Grécia: um legado milenar em perigo


RIO - Em nenhum outro país da Europa a crise econômica é tão dramática, e em nenhum outro país do mundo a herança cultural é tão antiga e vasta: o que está em perigo na Grécia é patrimônio mundial. Para além das dificuldades que os novos criadores encaram (leia no quadro abaixo), o legado de milhares de anos está ameaçado, alerta a Associação Grega de Arqueólogos num apelo internacional contra a redução de orçamento, pessoal e condições.

"Em nome da crise econômica global e com o FMI a atuar como Cavalo de Troia, as medidas de austeridade têm minado os serviços públicos", diz o texto. "Nós, os 950 arqueólogos gregos, funcionários públicos ao serviço do Ministério Helênico da Cultura, lutamos contra a destruição tanto da nossa pátria como da nossa herança cultural, devido às políticas ditadas pelo FMI e pela Troika (formada pelo próprio fundo, pela União Europeia e pelo Banco Central Europeu)."

Os arqueólogos dão exemplos de como a segurança tem sido afetada pelos cortes. Em janeiro, um Picasso e um Mondrian foram levados da Galeria Nacional de Atenas: os ladrões entraram pela varanda, durante uma greve de funcionários. Em fevereiro, dezenas de peças "de valor incalculável" foram roubadas de um museu em Olímpia, o lugar original dos Jogos Olímpicos: os ladrões destruíram o alarme e amarraram uma funcionária. Enquanto isso, dezenas de escavações ilegais multiplicaram-se por toda a Grécia, gente em busca de algo valioso para vender. E quem aproveita é o tráfico internacional de arte.

Como Iraque e Afeganistão
"Os povos da Europa partilham o mesmo destino", resumem os arqueólogos. "As mesmas medidas de austeridade que estão a desfazer a Grécia e os seus monumentos vão ser impostas pela Europa. A cultura é o nosso território comum e o nosso destino comum. Resistam!"

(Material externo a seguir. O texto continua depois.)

/-- The entries of a task's bindings, or the binding and cause of the first read that faults, with its address (R245). -/
def readBindings (s : State) (p : BitVec 5) (t : Task) : Except (Nat × BitVec 8 × Nat) (List (BitVec 64 × Nat)) :=
  (List.range 16).foldl (fun acc i =>
    match acc with
    | .error e => .error e
    | .ok bs =>
      if s.handleOk p (t.bind i) then
        let a := s.pcbD p 0x20 + 16 * t.bind i
        match s.readPart p a 16 (s.stagingStamp p).keyid with
        | .ok b => .ok (bs ++ [(BitVec.ofNat 64 (leNat (b.take 8)), leNat ((b.drop 8).take 4))])
        | .error c => .error (i, c, a)
      else .ok (bs ++ [(0, 0)])) (.ok [])

/-- The reads of the binding table pass through the caches of their homes (R290). -/
def useBindings (s : State) (p : BitVec 5) (t : Task) : State :=
  (List.range 16).foldl (fun (s : State) i =>
    if s.handleOk p (t.bind i) then s.usePart p (s.pcbD p 0x20 + 16 * t.bind i) 16 (s.stagingStamp p).keyid else s) s

/-- A task in STAGING is held by a fault: PAGE until an invalidation, another cause for good (R245, R344). -/
def holdTask (s : State) (d : BitVec 4) (i : Nat) (e : Nat × BitVec 8 × Nat) : State :=
  let s := s.updTask d i (fun t => { t with
    paged := decide (e.2.1 = causePage)
    stuck := decide (e.2.1 ≠ causePage) })
  hodTrap s d (s.task d i).part e.1 e.2.1 e.2.2

/-! ## The hod (R256, R343-R345) -/

/-- The bindings that the hod stages for a task (R256, R343). -/
def stagedBindings (s : State) (t : Task) : List Nat := (List.range 16).filter (fun i => t.staged? i && s.handleOk t.part (t.bind i))

/-- A staging length is legal (R343). -/
def stageLengthOk (n : Nat) : Bool := decide (n % 4 = 0 ∧ 4 ≤ n ∧ n ≤ 524288)

/-- The length of a binding's range as the task read it. -/
def Task.rangeLen (t : Task) (b : Nat) : Nat := (t.binds.getD b (0, 0)).2

/-- The first staged binding whose length is not legal. -/
def badLength (s : State) (t : Task) : Option Nat := (stagedBindings s t).find? (fun b => !stageLengthOk (t.rangeLen b))

/-- Units of 4 KiB that a task's ranges take (R343); a task with an illegal length is given none. -/
def stageUnits (s : State) (t : Task) : Nat :=
  if (badLength s t).isSome then 0 else ((stagedBindings s t).map (fun i => (t.rangeLen i + 4095) / 4096)).sum

/-- Units that other tasks of the die hold or have before this one (R344); one that a fault holds keeps its own (R345). -/
def unitsBefore (s : State) (d : BitVec 4) (i : Nat) : Nat :=
  let me := s.task d i
  ((s.dieAt d).task.map (fun x =>
    if x.1 = i then 0
    else if x.2.state = 4 ∨ x.2.state = 5 then stageUnits s x.2
    else if x.2.state = 3 ∧ (x.2.stagedAt < me.stagedAt ∨ (x.2.stagedAt = me.stagedAt ∧ x.1 < i)) then stageUnits s x.2
    else 0)).sum

/-- A task's ranges fit into the store behind those before it (R344). -/
def storeFits (s : State) (d : BitVec 4) (i : Nat) : Bool :=
  let n := stageUnits s (s.task d i)
  decide (n = 0) || decide (unitsBefore s d i + n ≤ 2048)

/-- The stamp of the hod's reads (R343). -/
def hodStamp (s : State) (d : BitVec 4) (p : BitVec 5) : Stamp := { s.stagingStamp p with issuer := ⟨d, 0, 0, 0⟩ }

/-- Physical start, length and key of a staged range: ranges that agree in them are the same range (R344). -/
def rangeOf (s : State) (d : BitVec 4) (t : Task) (b : Nat) : Option (Nat × Nat × BitVec 13) :=
  match unitCheck s (s.dieTlb d) (hodStamp s d t.part) (t.binds.getD b (0, 0)).1.toNat .read 4 with
  | .ok q => some (q.1, t.rangeLen b, q.2)
  | .error _ => none

/-- The words of a range, or the cause and address of the first that faults (R344). -/
def readRange (s : State) (d : BitVec 4) (p : BitVec 5) (va n : Nat) : Except (BitVec 8 × Nat) (List PWord) :=
  (List.range n).foldl (fun acc i =>
    match acc, unitCheck s (s.dieTlb d) (hodStamp s d p) (va + 4 * i) .read 4 with
    | .ok ws, .ok q => .ok (ws ++ [s.homeWord q.1 q.2])
    | .error c, _ => .error c
    | .ok _, .error c => .error (c, va + 4 * i)) (.ok [])

/-- All staged ranges of a task, or the binding, cause and address of the first fault. A range that a merged read has already
delivered is not read again (R256). -/
def readStaged (s : State) (d : BitVec 4) (t : Task) : Except (Nat × BitVec 8 × Nat) (List (Nat × List PWord)) :=
  (stagedBindings s t).foldl (fun acc i =>
    match acc with
    | .error e => .error e
    | .ok xs =>
      match t.staged.find? (fun x => decide (x.1 = i)) with
      | some x => .ok (xs ++ [x])
      | none => match readRange s d t.part (t.binds.getD i (0, 0)).1.toNat (t.rangeLen i / 4) with
        | .ok ws => .ok (xs ++ [(i, ws)])
        | .error e => .error (i, e.1, e.2)) (.ok [])

/-- The hod's reads of the ranges of a task that have yet to be read pass through the micro-TLB of its die and the caches of
their homes; they wait where no tracker is free (R290, R302). -/
def useRanges (s : State) (d : BitVec 4) (t : Task) : State × Bool :=
  ((stagedBindings s t).filter (fun b => t.staged.all (fun y => decide (y.1 ≠ b)))).foldl (fun acc b =>
    let w := unitTouch acc.1 (hodStamp s d t.part) (t.binds.getD b (0, 0)).1.toNat (t.rangeLen b) false
    (w.1, acc.2 && w.2)) (s, true)

/-- A range that the hod has read is delivered to every other task in STAGING on any die that names the same range and has its
store (R256, R344). -/
def deliverRange (s : State) (x : Nat × Nat × BitVec 13) (ws : List PWord) : State :=
  { s with die := s.die.map (fun d => (d.1, { d.2 with task := d.2.task.map (fun t => (t.1,
      if t.2.state = 3 ∧ t.2.binds ≠ [] ∧ storeFits s (BitVec.ofNat 4 d.1) t.1 = true then
        let bs := (stagedBindings s t.2).filter (fun b =>
          decide (rangeOf s (BitVec.ofNat 4 d.1) t.2 b = some x) && t.2.staged.all (fun y => decide (y.1 ≠ b)))
        { t.2 with staged := t.2.staged ++ bs.map (fun b => (b, ws)) }
      else t.2)) })) }

/-- What the hod has read for a task, range by range: each read is noted and delivered. -/
def shareRanges (s : State) (d : BitVec 4) (t : Task) (xs : List (Nat × List PWord)) : State :=
  xs.foldl (fun s x =>
    if t.staged.any (fun y => decide (y.1 = x.1)) then s
    else
      match rangeOf s d t x.1 with
      | some r => deliverRange s r x.2
      | none => s) s

/-- The hod finishes staging (R248, R256); with nothing to be staged it needs no store. -/
def finishStaging (s : State) (d : BitVec 4) (i : Nat) : State :=
  let t := s.task d i
  match badLength s t with
  | some b =>
    logDie (s.setTask d i { t with stuck := true }) t.part (hodOrigin d b causeCfgIllegal) causeCfgIllegal d
  | none =>
    let w := useRanges s d t
    if storeFits s d i = false then s
    else if w.2 = false then w.1
    else match readStaged w.1 d t with
    | .error e => holdTask w.1 d i e
    | .ok xs =>
      let s := shareRanges w.1 d t xs
      s.setTask d i { (t.setField 1 16 16 0).setField 0 28 4 4 with
        staged := xs
        readyAt := s.now d
        promo := 0 }

/-- The bindings of a task are read at its entry to STAGING (R245); with none to be staged, staging completes at once (R256). -/
def bindTask (s : State) (d : BitVec 4) (i : Nat) : State :=
  let t := s.task d i
  let s := useBindings s t.part t
  match readBindings s t.part t with
  | .error e => holdTask s d i e
  | .ok bs =>
    let s := s.setTask d i { t with binds := bs }
    if stagedBindings s (s.task d i) = [] then finishStaging s d i else s

/-- `enter` of R249. -/
def enter (s : State) (d : BitVec 4) (i : Nat) : State :=
  let t := s.task d i
  if (t.expf && !t.tol) || decide (t.deadline ≤ s.now d) then retire s d i 9
  else if t.image = 0 then retire (s.setTask d i (t.setField 1 16 16 0)) d i 8
  else
    bindTask (s.setTask d i { t.setField 0 28 4 3 with
      stagedAt := s.now d
      binds := []
      staged := [] }) d i

/-- What a decrement does to a waiting record, before the record may enter STAGING (R249). -/
def decremented (t : Task) (m : DecMsg) (now : Nat) : Task :=
  let t := t.setField 1 16 16 (t.cnt - 1)
  let t := if m.exp then t.setField 0 14 1 1 else t
  match m.rb with
  | some rb => if t.inhd then t.setDeadline (min t.deadline (now + rb)) else t
  | none => t

/-- `apply` of R249. -/
def applyDec (s : State) (m : DecMsg) : State :=
  let d := refDie m.ref
  let i := refIndex m.ref
  let t := s.task d i
  if t.gen ≠ refGen m.ref ∨ t.state ≤ 1 ∨ m.part ≠ t.part ∨ (m.pod.isSome ∧ t.rmok = false) then dropDec s d t m.part false
  else if t.state ≠ 2 then dropDec s d t m.part true
  else
    let s := s.setTask d i (decremented t m (s.now d))
    if (s.task d i).cnt = 1 then enter s d i else s

/-- The decrements that have come to a dispatcher, in order of their arrival (R249). -/
def decsAt (s : State) (d : BitVec 4) : List DecMsg := s.decs.filter (fun m => decHere s m && decide (refDie m.ref = d))

/-- The dispatcher has yet to apply a decrement in the present cycle that has come to it (R249, R268). -/
def decDue (s : State) (d : BitVec 4) : Bool := decsAt s d ≠ [] && decide ((s.dieAt d).decAt ≠ some s.cycle)

/-- A grant of a source, and the one that serves its decrements to a partition (R437, R444). -/
def Grant.ofSource (g : Grant) (m : BitVec 10) (t : BitVec 16) : Bool := decide (g.srcMod = m) && decide (g.srcTenant = t)
def State.partGrant (s : State) (m : BitVec 10) (t : BitVec 16) (p : BitVec 5) : Option Grant :=
  s.grant.find? (fun g => g.ofSource m t && decide (g.part = p) && !g.revoking)

/-- The right D of a grant (R428). -/
def rightD : Nat := 3

/-- A decrement that has come from another module: the grant is that of the record's own PART, and its right D makes the
message one of that partition; without it the decrement is dropped and counted as stale (R444). -/
def applyPodDec (s : State) (m : DecMsg) (x : BitVec 4 × BitVec 10 × BitVec 16) : State :=
  let d := refDie m.ref
  let p := (s.task d (refIndex m.ref)).part
  match (s.partGrant x.2.1 x.2.2 p).filter (fun g => s.admitted d && g.rights.getLsbD rightD) with
  | some g => applyDec s { m with part := g.part }
  | none => logStale { s with dstale := countUp s.dstale p } d p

O apelo foi lançado em abril, conta ao GLOBO a presidente da associação, Despina Kutsumba, de 38 anos.

- Até agora não tivemos resposta do ministério (Helênico da Cultura e Turismo). Durante dois anos tentamos explicar ao governo que estes cortes levariam ao desastre, mas eles não entenderam nada e continuaram. Depois do roubo de Olímpia decidimos fazer o apelo internacional para os constranger.

Além de mensagens no Facebook, as reações estrangeiras incluem "uma carta de apoio de Jack Lang", ex-ministro francês da Cultura.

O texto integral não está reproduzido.